5. The method of claim 4, wherein:

the mode indicator is encoded by two bit positions in the FLIT header; and

the first data portion corresponds to all data chunks associated with the FLIT header.

6. The method of claim 5, wherein:

the FLIT header is a 68-byte unit FLIT header; and

the first data portion corresponds to 64 bytes of data associated with the FLIT header.

7. The method of claim 4, wherein:

the mode indicator is encoded by three bit positions in the FLIT header; and

the first data portion corresponds to a first half of all data chunks associated with the FLIT header.

8. The method of claim 7, wherein a first state of a first bit position of the three bit positions indicates a location of the first data portion.

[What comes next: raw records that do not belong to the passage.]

/-! ### raise -/

@[simp] theorem State.raise_pfw (s : State) (src : Source) : (s.raise src).pfw = s.pfw := rfl
@[simp] theorem State.raise_cap (s : State) (src : Source) : (s.raise src).cap = s.cap := rfl
@[simp] theorem State.raise_time (s : State) (src : Source) : (s.raise src).time = s.time := rfl
@[simp] theorem State.raise_lanes (s : State) (src : Source) : (s.raise src).lanes = s.lanes := rfl
@[simp] theorem State.raise_officeLink (s : State) (src : Source) : (s.raise src).officeLink = s.officeLink := rfl
@[simp] theorem State.raise_payLink (s : State) (src : Source) : (s.raise src).payLink = s.payLink := rfl
@[simp] theorem State.raise_ledger (s : State) (src : Source) : (s.raise src).ledger = s.ledger := rfl
@[simp] theorem State.raise_holds (s : State) (src : Source) : (s.raise src).holds = s.holds := rfl
@[simp] theorem State.raise_expiryQ (s : State) (src : Source) : (s.raise src).expiryQ = s.expiryQ := rfl
@[simp] theorem State.raise_waiting (s : State) (src : Source) : (s.raise src).waiting = s.waiting := rfl
@[simp] theorem State.raise_recovery (s : State) (src : Source) : (s.raise src).recovery = s.recovery := rfl
@[simp] theorem State.raise_settle (s : State) (src : Source) : (s.raise src).settle = s.settle := rfl
@[simp] theorem State.raise_channels (s : State) (src : Source) : (s.raise src).channels = s.channels := rfl
@[simp] theorem State.raise_plu (s : State) (src : Source) : (s.raise src).plu = s.plu := rfl
@[simp] theorem State.raise_journal (s : State) (src : Source) : (s.raise src).journal = s.journal := rfl
@[simp] theorem State.raise_office (s : State) (src : Source) : (s.raise src).office = s.office := rfl
@[simp] theorem State.raise_attn_pending (s : State) (src : Source) :
    (s.raise src).attn.pending = s.attn.pending ||| sourceBit src.number := rfl
@[simp] theorem State.raise_attn_mask (s : State) (src : Source) :
    (s.raise src).attn.mask = s.attn.mask := rfl
@[simp] theorem State.raise_attn_inService (s : State) (src : Source) :
    (s.raise src).attn.inService = s.attn.inService := rfl
@[simp] theorem State.raise_attn_mode (s : State) (src : Source) :
    (s.raise src).attn.mode = s.attn.mode := rfl
@[simp] theorem State.raise_attn_lowest (s : State) (src : Source) :
    (s.raise src).attn.lowest = s.attn.lowest := rfl
@[simp] theorem State.raise_store (s : State) (src : Source) : (s.raise src).store = s.store := rfl
@[simp] theorem State.raise_pending (s : State) (src : Source) : (s.raise src).pending = s.pending := rfl
@[simp] theorem State.raise_warnings (s : State) (src : Source) : (s.raise src).warnings = s.warnings := rfl
@[simp] theorem State.raise_lane (s : State) (src : Source) (j : Nat) : (s.raise src).lane j = s.lane j := rfl
@[simp] theorem State.raise_holdSlot (s : State) (src : Source) (j : Nat) : (s.raise src).holdSlot j = s.holdSlot j := rfl
@[simp] theorem State.raise_channel (s : State) (src : Source) (j : Nat) : (s.raise src).channel j = s.channel j := rfl
@[simp] theorem State.raise_slot (s : State) (src : Source) (j : Nat) : (s.raise src).slot j = s.slot j := rfl
@[simp] theorem State.raise_card (s : State) (src : Source) (j : Nat) : (s.raise src).card j = s.card j := rfl
@[simp] theorem State.raise_shop (s : State) (src : Source) (j : Nat) : (s.raise src).shop j = s.shop j := rfl
@[simp] theorem State.raise_program (s : State) (src : Source) (j : Nat) : (s.raise src).program j = s.program j := rfl
@[simp] theorem State.raise_acceptRow (s : State) (src : Source) (j : Nat) : (s.raise src).acceptRow j = s.acceptRow j := rfl
@[simp] theorem State.raise_binding (s : State) (src : Source) (j : Nat) : (s.raise src).binding j = s.binding j := rfl
@[simp] theorem State.raise_setup (s : State) (src : Source) (j : Nat) : (s.raise src).setup j = s.setup j := rfl
@[simp] theorem State.raise_nextWrite (s : State) (src : Source) : (s.raise src).nextWrite = s.nextWrite := rfl
@[simp] theorem State.raise_oldest (s : State) (src : Source) : (s.raise src).oldest = s.oldest := rfl
@[simp] theorem State.raise_unack (s : State) (src : Source) : (s.raise src).unack = s.unack := rfl
@[simp] theorem State.raise_behind (s : State) (src : Source) (j : Nat) : (s.raise src).behind j = s.behind j := rfl

/-! ### giveBack -/

@[simp] theorem State.giveBack_pfw (s : State) (n : Nat) : (s.giveBack n).pfw = s.pfw := rfl
@[simp] theorem State.giveBack_cap (s : State) (n : Nat) : (s.giveBack n).cap = s.cap := rfl
@[simp] theorem State.giveBack_time (s : State) (n : Nat) : (s.giveBack n).time = s.time := rfl
@[simp] theorem State.giveBack_lanes (s : State) (n : Nat) : (s.giveBack n).lanes = s.lanes := rfl
@[simp] theorem State.giveBack_officeLink (s : State) (n : Nat) : (s.giveBack n).officeLink = s.officeLink := rfl
@[simp] theorem State.giveBack_payLink (s : State) (n : Nat) : (s.giveBack n).payLink = s.payLink := rfl
@[simp] theorem State.giveBack_ledger (s : State) (n : Nat) : (s.giveBack n).ledger = s.ledger := rfl
@[simp] theorem State.giveBack_holds (s : State) (n : Nat) : (s.giveBack n).holds = s.holds := rfl
@[simp] theorem State.giveBack_expiryQ (s : State) (n : Nat) : (s.giveBack n).expiryQ = s.expiryQ := rfl
@[simp] theorem State.giveBack_waiting (s : State) (n : Nat) : (s.giveBack n).waiting = s.waiting := rfl
@[simp] theorem State.giveBack_recovery (s : State) (n : Nat) : (s.giveBack n).recovery = s.recovery := rfl
@[simp] theorem State.giveBack_settle (s : State) (n : Nat) : (s.giveBack n).settle = s.settle := rfl
@[simp] theorem State.giveBack_channels (s : State) (n : Nat) : (s.giveBack n).channels = s.channels := rfl
@[simp] theorem State.giveBack_plu (s : State) (n : Nat) : (s.giveBack n).plu = s.plu := rfl
@[simp] theorem State.giveBack_journal_nextStream (s : State) (n : Nat) :
    (s.giveBack n).journal.nextStream = s.journal.nextStream := rfl
@[simp] theorem State.giveBack_journal_reserved (s : State) (n : Nat) :
    (s.giveBack n).journal.reserved = s.journal.reserved - n := rfl
@[simp] theorem State.giveBack_journal_highHeld (s : State) (n : Nat) :
    (s.giveBack n).journal.highHeld = s.journal.highHeld := rfl
@[simp] theorem State.giveBack_journal_fullHeld (s : State) (n : Nat) :
    (s.giveBack n).journal.fullHeld = s.journal.fullHeld := rfl
@[simp] theorem State.giveBack_journal_streamOn (s : State) (n : Nat) :
    (s.giveBack n).journal.streamOn = s.journal.streamOn := rfl
@[simp] theorem State.giveBack_journal_unit (s : State) (n : Nat) :
    (s.giveBack n).journal.unit = s.journal.unit := rfl
@[simp] theorem State.giveBack_journal_interval (s : State) (n : Nat) :
    (s.giveBack n).journal.interval = s.journal.interval := rfl
@[simp] theorem State.giveBack_journal_streamCount (s : State) (n : Nat) :
    (s.giveBack n).journal.streamCount = s.journal.streamCount := rfl
@[simp] theorem State.giveBack_office (s : State) (n : Nat) : (s.giveBack n).office = s.office := rfl
@[simp] theorem State.giveBack_attn (s : State) (n : Nat) : (s.giveBack n).attn = s.attn := rfl
@[simp] theorem State.giveBack_store (s : State) (n : Nat) : (s.giveBack n).store = s.store := rfl
@[simp] theorem State.giveBack_pending (s : State) (n : Nat) : (s.giveBack n).pending = s.pending := rfl
@[simp] theorem State.giveBack_warnings (s : State) (n : Nat) : (s.giveBack n).warnings = s.warnings := rfl
@[simp] theorem State.giveBack_lane (s : State) (n : Nat) (j : Nat) : (s.giveBack n).lane j = s.lane j := rfl
@[simp] theorem State.giveBack_holdSlot (s : State) (n : Nat) (j : Nat) : (s.giveBack n).holdSlot j = s.holdSlot j := rfl
@[simp] theorem State.giveBack_channel (s : State) (n : Nat) (j : Nat) : (s.giveBack n).channel j = s.channel j := rfl
@[simp] theorem State.giveBack_slot (s : State) (n : Nat) (j : Nat) : (s.giveBack n).slot j = s.slot j := rfl
@[simp] theorem State.giveBack_card (s : State) (n : Nat) (j : Nat) : (s.giveBack n).card j = s.card j := rfl
@[simp] theorem State.giveBack_shop (s : State) (n : Nat) (j : Nat) : (s.giveBack n).shop j = s.shop j := rfl
@[simp] theorem State.giveBack_program (s : State) (n : Nat) (j : Nat) : (s.giveBack n).program j = s.program j := rfl
@[simp] theorem State.giveBack_acceptRow (s : State) (n : Nat) (j : Nat) : (s.giveBack n).acceptRow j = s.acceptRow j := rfl
@[simp] theorem State.giveBack_binding (s : State) (n : Nat) (j : Nat) : (s.giveBack n).binding j = s.binding j := rfl
@[simp] theorem State.giveBack_setup (s : State) (n : Nat) (j : Nat) : (s.giveBack n).setup j = s.setup j := rfl
@[simp] theorem State.giveBack_nextWrite (s : State) (n : Nat) : (s.giveBack n).nextWrite = s.nextWrite := rfl
@[simp] theorem State.giveBack_oldest (s : State) (n : Nat) : (s.giveBack n).oldest = s.oldest := rfl
@[simp] theorem State.giveBack_unack (s : State) (n : Nat) : (s.giveBack n).unack = s.unack := rfl
@[simp] theorem State.giveBack_behind (s : State) (n : Nat) (j : Nat) : (s.giveBack n).behind j = s.behind j := rfl

/-! ### setTotals -/

@[simp] theorem State.setTotals_pfw (s : State) (v : Totals) : (s.setTotals v).pfw = s.pfw := rfl
@[simp] theorem State.setTotals_cap (s : State) (v : Totals) : (s.setTotals v).cap = s.cap := rfl
@[simp] theorem State.setTotals_time (s : State) (v : Totals) : (s.setTotals v).time = s.time := rfl
@[simp] theorem State.setTotals_lanes (s : State) (v : Totals) : (s.setTotals v).lanes = s.lanes := rfl
@[simp] theorem State.setTotals_officeLink (s : State) (v : Totals) : (s.setTotals v).officeLink = s.officeLink := rfl
@[simp] theorem State.setTotals_payLink (s : State) (v : Totals) : (s.setTotals v).payLink = s.payLink := rfl
@[simp] theorem State.setTotals_ledger (s : State) (v : Totals) : (s.setTotals v).ledger = s.ledger := rfl
@[simp] theorem State.setTotals_holds (s : State) (v : Totals) : (s.setTotals v).holds = s.holds := rfl
@[simp] theorem State.setTotals_expiryQ (s : State) (v : Totals) : (s.setTotals v).expiryQ = s.expiryQ := rfl
@[simp] theorem State.setTotals_waiting (s : State) (v : Totals) : (s.setTotals v).waiting = s.waiting := rfl
@[simp] theorem State.setTotals_recovery (s : State) (v : Totals) : (s.setTotals v).recovery = s.recovery := rfl
@[simp] theorem State.setTotals_settle (s : State) (v : Totals) : (s.setTotals v).settle = s.settle := rfl
@[simp] theorem State.setTotals_channels (s : State) (v : Totals) : (s.setTotals v).channels = s.channels := rfl
@[simp] theorem State.setTotals_plu (s : State) (v : Totals) : (s.setTotals v).plu = s.plu := rfl
@[simp] theorem State.setTotals_journal (s : State) (v : Totals) : (s.setTotals v).journal = s.journal := rfl
@[simp] theorem State.setTotals_office (s : State) (v : Totals) : (s.setTotals v).office = s.office := rfl
@[simp] theorem State.setTotals_attn (s : State) (v : Totals) : (s.setTotals v).attn = s.attn := rfl
@[simp] theorem State.setTotals_store_signature (s : State) (v : Totals) :
    (s.setTotals v).store.signature = s.store.signature := rfl
@[simp] theorem State.setTotals_store_openFlag (s : State) (v : Totals) :
    (s.setTotals v).store.openFlag = s.store.openFlag := rfl
@[simp] theorem State.setTotals_store_periodWord (s : State) (v : Totals) :
    (s.setTotals v).store.periodWord = s.store.periodWord := rfl
@[simp] theorem State.setTotals_store_cards (s : State) (v : Totals) :
    (s.setTotals v).store.cards = s.store.cards := rfl
@[simp] theorem State.setTotals_store_programs (s : State) (v : Totals) :
    (s.setTotals v).store.programs = s.store.programs := rfl
@[simp] theorem State.setTotals_store_accept (s : State) (v : Totals) :
    (s.setTotals v).store.accept = s.store.accept := rfl
@[simp] theorem State.setTotals_store_house (s : State) (v : Totals) :
    (s.setTotals v).store.house = s.store.house := rfl
@[simp] theorem State.setTotals_store_bindings (s : State) (v : Totals) :
    (s.setTotals v).store.bindings = s.store.bindings := rfl
@[simp] theorem State.setTotals_store_settings (s : State) (v : Totals) :
    (s.setTotals v).store.settings = s.store.settings := rfl
@[simp] theorem State.setTotals_store_setups (s : State) (v : Totals) :
    (s.setTotals v).store.setups = s.store.setups := rfl
@[simp] theorem State.setTotals_store_nextTag (s : State) (v : Totals) :
    (s.setTotals v).store.nextTag = s.store.nextTag := rfl
@[simp] theorem State.setTotals_store_shops (s : State) (v : Totals) :
    (s.setTotals v).store.shops = s.store.shops := rfl
@[simp] theorem State.setTotals_store_houseRec (s : State) (v : Totals) :
    (s.setTotals v).store.houseRec = s.store.houseRec := rfl
@[simp] theorem State.setTotals_store_totals (s : State) (v : Totals) :
    (s.setTotals v).store.totals = v := rfl
@[simp] theorem State.setTotals_store_window (s : State) (v : Totals) :
    (s.setTotals v).store.window = s.store.window := rfl
@[simp] theorem State.setTotals_store_ring (s : State) (v : Totals) :
    (s.setTotals v).store.ring = s.store.ring := rfl
@[simp] theorem State.setTotals_store_nextToWrite (s : State) (v : Totals) :
    (s.setTotals v).store.nextToWrite = s.store.nextToWrite := rfl
@[simp] theorem State.setTotals_store_oldestUnack (s : State) (v : Totals) :
    (s.setTotals v).store.oldestUnack = s.store.oldestUnack := rfl
@[simp] theorem State.setTotals_pending (s : State) (v : Totals) : (s.setTotals v).pending = s.pending := rfl
@[simp] theorem State.setTotals_warnings (s : State) (v : Totals) : (s.setTotals v).warnings = s.warnings := rfl
@[simp] theorem State.setTotals_lane (s : State) (v : Totals) (j : Nat) : (s.setTotals v).lane j = s.lane j := rfl
@[simp] theorem State.setTotals_holdSlot (s : State) (v : Totals) (j : Nat) : (s.setTotals v).holdSlot j = s.holdSlot j := rfl
@[simp] theorem State.setTotals_channel (s : State) (v : Totals) (j : Nat) : (s.setTotals v).channel j = s.channel j := rfl
@[simp] theorem State.setTotals_slot (s : State) (v : Totals) (j : Nat) : (s.setTotals v).slot j = s.slot j := rfl
@[simp] theorem State.setTotals_card (s : State) (v : Totals) (j : Nat) : (s.setTotals v).card j = s.card j := rfl
@[simp] theorem State.setTotals_shop (s : State) (v : Totals) (j : Nat) : (s.setTotals v).shop j = s.shop j := rfl
@[simp] theorem State.setTotals_program (s : State) (v : Totals) (j : Nat) : (s.setTotals v).program j = s.program j := rfl
@[simp] theorem State.setTotals_acceptRow (s : State) (v : Totals) (j : Nat) : (s.setTotals v).acceptRow j = s.acceptRow j := rfl
@[simp] theorem State.setTotals_binding (s : State) (v : Totals) (j : Nat) : (s.setTotals v).binding j = s.binding j := rfl
@[simp] theorem State.setTotals_setup (s : State) (v : Totals) (j : Nat) : (s.setTotals v).setup j = s.setup j := rfl
@[simp] theorem State.setTotals_nextWrite (s : State) (v : Totals) : (s.setTotals v).nextWrite = s.nextWrite := rfl
@[simp] theorem State.setTotals_oldest (s : State) (v : Totals) : (s.setTotals v).oldest = s.oldest := rfl
@[simp] theorem State.setTotals_unack (s : State) (v : Totals) : (s.setTotals v).unack = s.unack := rfl
@[simp] theorem State.setTotals_behind (s : State) (v : Totals) (j : Nat) : (s.setTotals v).behind j = s.behind j := rfl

9. The method of claim 7, wherein:

a first state of a first bit position of the three bit positions indicates that the processing circuit is to operate in the active idle mode for the first half of all the data chunks associated with the FLIT header; and

a second state of the first bit position of the three bit positions indicates that the processing circuit is to operate in the active idle mode for a second half of all the data chunks associated with the FLIT header.

10. The method of claim 7, wherein:

the FLIT header is a 256-byte unit FLIT header; and

the first data portion corresponds to 124 bytes of data associated with the FLIT header.

11. A system comprising:

a first die; and

a second die connected to the first die, wherein the first die is configured to perform:

receiving, by a processing circuit of the first die, a flow control unit (FLIT) header comprising a mode indicator;

determining, by the processing circuit of the first die and based on the mode indicator, to operate the processing circuit in an active idle mode for a first data portion associated with the FLIT header; and

operating, by the processing circuit, in the active idle mode.

12. The system of claim 11, wherein the operating in the active idle mode comprises operating a physical-layer circuit of the processing circuit at a reduced power consumption level based on a scrambler circuit or an analog front-end (AFE) circuit of the physical-layer circuit.

13. The system of claim 11, wherein the operating in the active idle mode comprises sending, to a physical-layer circuit, information indicating that the first data portion comprises non-valid data.

14. The system of claim 11, wherein the mode indicator corresponds to one or more bit positions in the FLIT header.

15. The system of claim 14, wherein:

the mode indicator is encoded by two bit positions in the FLIT header; and

the first data portion corresponds to all data chunks associated with the FLIT header.

16. The system of claim 14, wherein:

the mode indicator is encoded by three bit positions in the FLIT header; and

the first data portion corresponds to a first half of all data chunks associated with the FLIT header.

17. The system of claim 16, wherein:

a first state of a first bit position of the three bit positions indicates that the processing circuit of the first die is to operate in the active idle mode for the first half of all the data chunks associated with the FLIT header; and

a second state of the first bit position of the three bit positions indicates that the processing circuit of the first die is to operate in the active idle mode for a second half of all the data chunks associated with the FLIT header.

18. A device comprising:

a processing circuit; and

a memory storing instructions that, based on being executed by the processing circuit, cause the processing circuit to perform:

receiving, by the processing circuit, a flow control unit (FLIT) header comprising a mode indicator;

determining, by the processing circuit and based on the mode indicator, to operate the processing circuit in an active idle mode for a first data portion associated with the FLIT header; and

operating, by the processing circuit, in the active idle mode.

19. The device of claim 18, wherein the operating in the active idle mode comprises operating a physical-layer circuit of the processing circuit at a reduced power consumption level based on a scrambler circuit or an analog front-end (AFE) circuit of the physical-layer circuit.

20. The device of claim 18, wherein the operating in the active idle mode comprises sending, to a physical-layer circuit, information indicating that the first data portion comprises non-valid data.